DATA FOR PROCESSING:
'''
/-- What peers have answered about tables is kept until no step of the device waits for more. -/
def forgetTables (s : State) : Result :=
  .next (if s.peerReqs.any fun q => q.flight.core == tableAsker.1 && q.flight.lane == some 64 then s
    else dropAnswers s tableAsker.1 tableAsker.2)

/-- A step of the device that reads or writes its tables. -/
def deviceStep (f : State → State) (s : State) : Result := .next (askHost s (f s))

/-! ## Requests to units (R242) -/

/-- The pilot's write to a register that waits for its unit, taken by the unit. -/
def takeUnit (s : State) (core reg : Nat) : Option (Word × State) :=
  (s.unitReqs.find? fun q => q.core == core && q.reg == reg).map fun q =>
    (q.value, { s with unitReqs := s.unitReqs.erase q })

/-- The unit replies: the pilot's syswr retires. -/
def unitDone (s : State) (core : Nat) : State := postReply s core 7 0

/-- The unit finds the value refused when its turn comes: the pilot traps at its syswr. -/
def unitRefuses (s : State) (core : Nat) : State := takeTrap s core 7 .illegalOperand 0 0 0

/-! ## Manifest steps (R308, R309) -/

structure Step where
  d0 : Word
  d1 : Word
  deriving DecidableEq, Repr

def Step.kind (t : Step) : Nat := bitsOf t.d0 63 62
def Step.core (t : Step) : Nat := coreAt (bitsOf t.d0 61 55) (bitsOf t.d0 54 51)
def Step.cmd (t : Step) : Nat := bitsOf t.d0 50 43
def Step.count (t : Step) : Nat := bitsOf t.d0 42 32
def Step.param (t : Step) : BitVec 32 := BitVec.ofNat 32 (bitsOf t.d0 31 0)
def Step.addr (t : Step) : Nat := bitsOf t.d1 20 0
def Step.isThread (t : Step) : Bool := t.kind == 1
def Step.isBank (t : Step) : Bool := t.kind == 2
def Step.isCrossing (t : Step) : Bool := t.kind == 3

/-- The commands a bank step may hold. -/
def stepCommands : List Nat := [0x30, 0x31, 0x33, 0x34, 0x35, 0x36, 0x37, 0x39]

/-- The bytes of the tile that a bank step keeps its state in (R317). -/
def Step.tileNeeds (t : Step) : Nat :=
  match t.cmd with
  | 0x35 | 0x36 => 8
  | 0x37 => 4 + 8 * t.count
  | _ => 0

/-- A malformed step (R309), for a tile of a size. -/
def Step.malformed (t : Step) (tile : Nat) : Bool :=
  decide (79 < bitsOf t.d0 61 55) || (match t.kind with
    | 0 => true
    | 1 => t.cmd != 0 || t.count != 0 || bitsOf t.d1 1 0 != 0 || bitsOf t.d1 60 57 != 0
    | 2 => !stepCommands.contains t.cmd || t.count == 0 || decide (1024 < t.count) || t.addr % 4 != 0
        || decide (2 ^ 21 < t.addr + 4 * t.count) || bitsOf t.d1 63 21 != 0 || decide (tile < t.tileNeeds)
    | _ => t.cmd != 0 || t.count != 0 || bitsOf t.d0 31 16 != 0 || bitsOf t.d1 63 32 != 0 || t.d1 == 0)

/-- The step in 16 bytes of a block. -/
def stepAt (d lo : Nat) : Step := ⟨BitVec.ofNat 64 (bytesAt d lo 8), BitVec.ofNat 64 (bytesAt d (lo + 8) 8)⟩

/-- A class table entry is well formed (R94, R309, R358). -/
def classOk (d : Nat) : Bool :=
  let tile := bytesAt d 0 2
  let steps := bytesAt d 2 1
  tile % 4 == 0 && within 4 4096 tile && within 1 16 steps && bytesAt d 3 61 == 0
    && decide (64 + 16 * steps + 96 + tile ≤ 4512) && allRows steps fun i => !(stepAt d (64 + 16 * i)).malformed tile

/-! ## Launch records (R356–R360) -/

/-- The record in 128 bytes; the number comes at submission. -/
def parseLaunch (d : Nat) : Launch :=
  let mode := bytesAt d 5 1
  { lid := 0, ctag := BitVec.ofNat 4 (bytesAt d 4 1), cls := mode % 4, pair := mode / 4 % 2 == 1, pull := mode / 8 % 2 == 1
    fixed := mode / 16 % 2 == 1, crew := bytesAt d 6 1, origin := bytesAt d 7 1, bandw := bytesAt d 8 1
    bandh := bytesAt d 9 1, coresw := bytesAt d 10 1, coresh := bytesAt d 11 1, scratch := bytesAt d 12 4
    sbase := bytesAt d 16 4, segn := bytesAt d 20 2, classes := bytesAt d 22 1, entry := BitVec.ofNat 64 (bytesAt d 24 8)
    hpc := BitVec.ofNat 64 (bytesAt d 32 8), segtab := BitVec.ofNat 52 (bytesAt d 40 8)
    cltab := BitVec.ofNat 52 (bytesAt d 48 8), hrbase := BitVec.ofNat 52 (bytesAt d 56 8), hcap := bytesAt d 64 2
    cblk := BitVec.ofNat 52 (bytesAt d 72 8), cval := BitVec.ofNat 64 (bytesAt d 80 8)
    args := Vector.ofFn fun i => BitVec.ofNat 64 (bytesAt d (88 + 8 * i.val) 8) }

/-- A physical address field: aligned, and below 2^52. -/
def addressField (d lo align : Nat) : Bool := bytesAt d lo 8 % align == 0 && decide (bytesAt d lo 8 < 2 ^ 52)

/-- The record is well formed, its class entries apart (R356). -/
def launchOk (d : Nat) (r : Launch) : Bool :=
  bytesAt d 4 1 / 16 == 0 && bytesAt d 5 1 / 32 == 0 && within 1 (if r.pair then 3 else 7) r.crew
    && (if r.fixed then decide (r.origin < 80) else r.origin == 0) && within 1 20 r.bandw && within 1 4 r.bandh
    && within 1 4 r.coresw && within 1 4 r.coresh && r.scratch % 32 == 0 && r.sbase % 32 == 0
    && decide (r.sbase + r.scratch ≤ 2 ^ 21) && decide (r.classes ≤ 16) && bytesAt d 23 1 == 0
    && bytesAt d 24 1 % 4 == 0 && bytesAt d 32 1 % 4 == 0 && addressField d 40 64 && addressField d 48 64
    && (r.classes != 0 || r.cltab == 0) && addressField d 56 256 && (r.hcap != 0 || r.hrbase == 0)
    && bytesAt d 66 6 == 0 && addressField d 72 16 && bytesAt d 120 8 == 0

/-- The band of a launch lies in the cluster grid at an origin. -/
def bandInGrid (r : Launch) (o : Nat) : Bool := decide (o % 20 + r.bandw ≤ 20) && decide (o / 20 + r.bandh ≤ 4)

/-- The class entries that a record names, with their poison. -/
def classEntries (s : State) (r : Launch) : List (Nat × Bool) × State :=
  (List.range (min r.classes 16)).foldl (fun (acc : List (Nat × Bool) × State) c =>
    let (d, p, s) := tableRead acc.2 (r.cltab.toNat + 320 * c) 320
    (acc.1 ++ [(d, p)], s)) ([], s)

/-- The next launch number (R360). -/
def nextNumber (n : BitVec 32) : BitVec 32 := if n + 1 = 0 then 1 else n + 1

/-- A submission (R360): its status, the launch number where it is queued, and the state after it, before the pass. -/
def submitLaunch (s : State) (pa : Nat) : Nat × BitVec 32 × State :=
  let (d, poison, s) := tableRead s pa 128
  let r := { parseLaunch d with sections := s.images.get [] pa }
  let (classes, s) := classEntries s r
  if poison || classes.any (·.2) then (4, 0, s)
  else if !launchOk d r || !classes.all (fun e => classOk e.1) then (2, 0, s)
  else if r.fixed && !bandInGrid r r.origin then (3, 0, s)
  else if 256 ≤ (s.queued.filter fun q => q.cls == r.cls).length then (1, 0, s)
  else
    let lid := s.nextLid
    let s := tableWrite s pa 4 lid.toNat false
    (0, lid, { s with queued := s.queued ++ [⟨{ r with lid := lid }, r.cls, 0, s.clock⟩], nextLid := nextNumber lid
                      errWords := s.errWords.set lid.toNat 0 })

/-! ## Bands and cores (R364–R366) -/

/-- The launches placed on a core. -/
def placedOn (s : State) (c : Nat) : List Placed := s.placed.filter fun p => p.cores.contains c

/-- Slots 0–6 that are empty and open for dispatch (R394 apart). -/
def openSlots (s : State) (c : Nat) : List Nat :=
  (List.range 7).filter fun k => (s.slotOf c k).status == .empty && bitAt (s.coreOf c).spawnctl k

/-- The leading slots of the pairs that are empty and open. -/
def openPairs (s : State) (c : Nat) : List Nat :=
  [0, 2, 4].filter fun k => (openSlots s c).contains k && (openSlots s c).contains (k + 1)

/-- The places on a core for the threads of a launch: slots, or pairs. A held cluster offers none (R459). -/
def places (s : State) (c : Nat) (pair : Bool) : List Nat :=
  if (s.clusterAt (clusterOf c)).held then [] else if pair then openPairs s c else openSlots s c

/-- A core takes a crew of a launch (R364). Each of the 16 tags has an entry of its own in the context table. -/
def coreFits (s : State) (r : Launch) (c : Nat) : Bool :=
  s.inService c && decide (r.crew ≤ (places s c r.pair).length)
    && !((placedOn s c).any fun p => rangesMeet r.sbase r.scratch p.record.sbase p.record.scratch)
    && !((s.coreOf c).resident.any fun e => e.1 == r.ctag && e.2 != r.lid)

/-- The origin at which a launch fits, the lowest or the fixed one. -/
def fitAt (s : State) (r : Launch) : Option Nat :=
  (if r.fixed then [r.origin] else List.range 80).find? fun o =>
    bandInGrid r o && (bandCores r o).all fun c => coreFits s r c.1

/-! ## Starting threads (R17, R21, R367) -/

/-- The segment image of a segment-table entry (R246); a context sees only groups of its own (R414). -/
def entryImage (s : State) (ctag : BitVec 4) (d : Nat) : Quad :=
  let control : Word := BitVec.ofNat 64 (bytesAt d 32 8)
  let g := s.groupOf (bitsOf control 12 6) (bitsOf control 5 0)
  BitVec.ofNat 128 (if bitAt control 63 && g.state != 0 && g.ctag == ctag && g.v then bytesAt d 16 16 else bytesAt d 0 16)

/-- The eight segment registers that a dispatch loads; an entry at or beyond segn is invalid. -/
def tableSegments (s : State) (r : Launch) : Vector Quad 8 :=
  Vector.ofFn fun i =>
    if i.val < r.segn then entryImage s r.ctag (tableRead s (r.segtab.toNat + 64 * i.val) 64).1 else 0

/-- The lines of its segment table that a launch's threads are started from. -/
def needSegments (s : State) (r : Launch) : State := needLines s (busyLines s r.segtab.toNat (64 * min 8 r.segn))

/-- The rank of this module that a dispatched thread reads (R410). -/
def moduleRank (s : State) (ctag : BitVec 4) : BitVec 16 := if (s.memberOf ctag).valid then (s.memberOf ctag).self else 0

/-- The first wheel boundary after a cycle (R17). -/
def nextBoundary (n : Word) : Word := BitVec.ofNat 64 ((n.toNat / 8 + 1) * 8)

/-- A thread takes slot `k` under R17; what the dispatch does not set starts as in R21. -/
def startThread (s : State) (c k : Nat) (x : Slot) : State :=
  let n := (s.coreOf c).cycle
  s.setSlot c k
    { x with status := .placed, boundary := nextBoundary n, firstIssue := true, last := n, mrank := moduleRank s x.ctag }

/-- A thread of a launch before the dispatch has given it its own registers. -/
def launchThread (s : State) (r : Launch) : Slot :=
  { Slot.blank with lid := r.lid, ctag := r.ctag, sg := tableSegments s r }

/-- The registers g1–g4 of a thread. -/
def withArgs (x : Slot) (a0 a1 a2 a3 : Word) : Slot :=
  { x with g := vset (vset (vset (vset x.g 1 a0) 2 a1) 3 a2) 4 a3 }

/-- A thread, or in pair mode both of a pair (R443), starts at a place. -/
def startAt (s : State) (c k : Nat) (pair : Bool) (x : Slot) : State :=
  if pair then startThread (startThread s c k { x with pair := .leading }) c (k + 1) { x with pair := .trailing }
  else startThread s c k x

/-- The crew of one core starts (R366, R367). -/
def startCrew (r : Launch) (segs : Slot) (s : State) (c base : Nat) : State :=
  let at_ := places s c r.pair
  (List.range r.crew).foldl (fun s j =>
    let rank := base + j
    let x := withArgs segs (vget r.args 0 0) (vget r.args 0 1) (vget r.args 0 2) (vget r.args 0 3)
    startAt s c (at_.getD j 0) r.pair
      { x with pc := r.entry, rank := BitVec.ofNat 16 rank, gang := true
               srseed := BitVec.ofNat 32 (bitsOf r.lid 15 0 * 2 ^ 16) ^^^ BitVec.ofNat 32 rank }) s

/-- The tag becomes resident on a core for a launch (R365). -/
def makeResident (s : State) (r : Launch) (c : Nat) : State :=
  s.modCore c fun x => { x with resident := if x.resident.contains (r.ctag, r.lid) then x.resident else x.resident ++ [(r.ctag, r.lid)] }

/-- A local section's initial contents written into the scratchpad of a core, at its segment's base plus its offset (R365). What of
them would lie beyond the scratchpad's end is left out (DESIGN CHOICE, log entry 168). -/
def writeSection (segs : Vector Quad 8) (c : Nat) (s : State) (x : LocalSection) : State :=
  let at_ := bitsOf (vget segs 0 x.sel) 56 0 + x.offset
  let n := min x.data.length (2 ^ 21 - at_)
  if n = 0 then s
  else padRmwStore s c at_ n ((x.data.take n).foldr (fun b v => b.toNat + 256 * v) 0) false

/-- A launch is placed whole (R365): the tag is resident on its cores, their local sections stand in their scratchpads (R86), and
every crew has its slots. -/
def placeLaunch (s : State) (q : Queued) (o : Nat) : State :=
  let s := needSegments s q.record
  let segs := launchThread s q.record
  let prepare := fun (s : State) (e : Nat × Nat) => q.record.sections.foldl (writeSection segs.sg e.1) (makeResident s q.record e.1)
  let s := { s with queued := s.queued.filter (fun x => x.record.lid != q.record.lid)
                    placed := s.placed ++ [⟨{ q.record with cls := q.cls }, o, 0⟩] }
  (bandCores q.record o).foldl (fun s e => startCrew q.record segs s e.1 e.2) ((bandCores q.record o).foldl prepare s)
'''
EXERCISE BRIEF: Copy only the entries from the first line to the line with "(s.unitReqs.find? fun q", each exactly as it appears.

RESULT BELOW:
/-- What peers have answered about tables is kept until no step of the device waits for more. -/
def forgetTables (s : State) : Result :=
  .next (if s.peerReqs.any fun q => q.flight.core == tableAsker.1 && q.flight.lane == some 64 then s
    else dropAnswers s tableAsker.1 tableAsker.2)

/-- A step of the device that reads or writes its tables. -/
def deviceStep (f : State → State) (s : State) : Result := .next (askHost s (f s))

/-! ## Requests to units (R242) -/

/-- The pilot's write to a register that waits for its unit, taken by the unit. -/
def takeUnit (s : State) (core reg : Nat) : Option (Word × State) :=
  (s.unitReqs.find? fun q => q.core == core && q.reg == reg).map fun q =>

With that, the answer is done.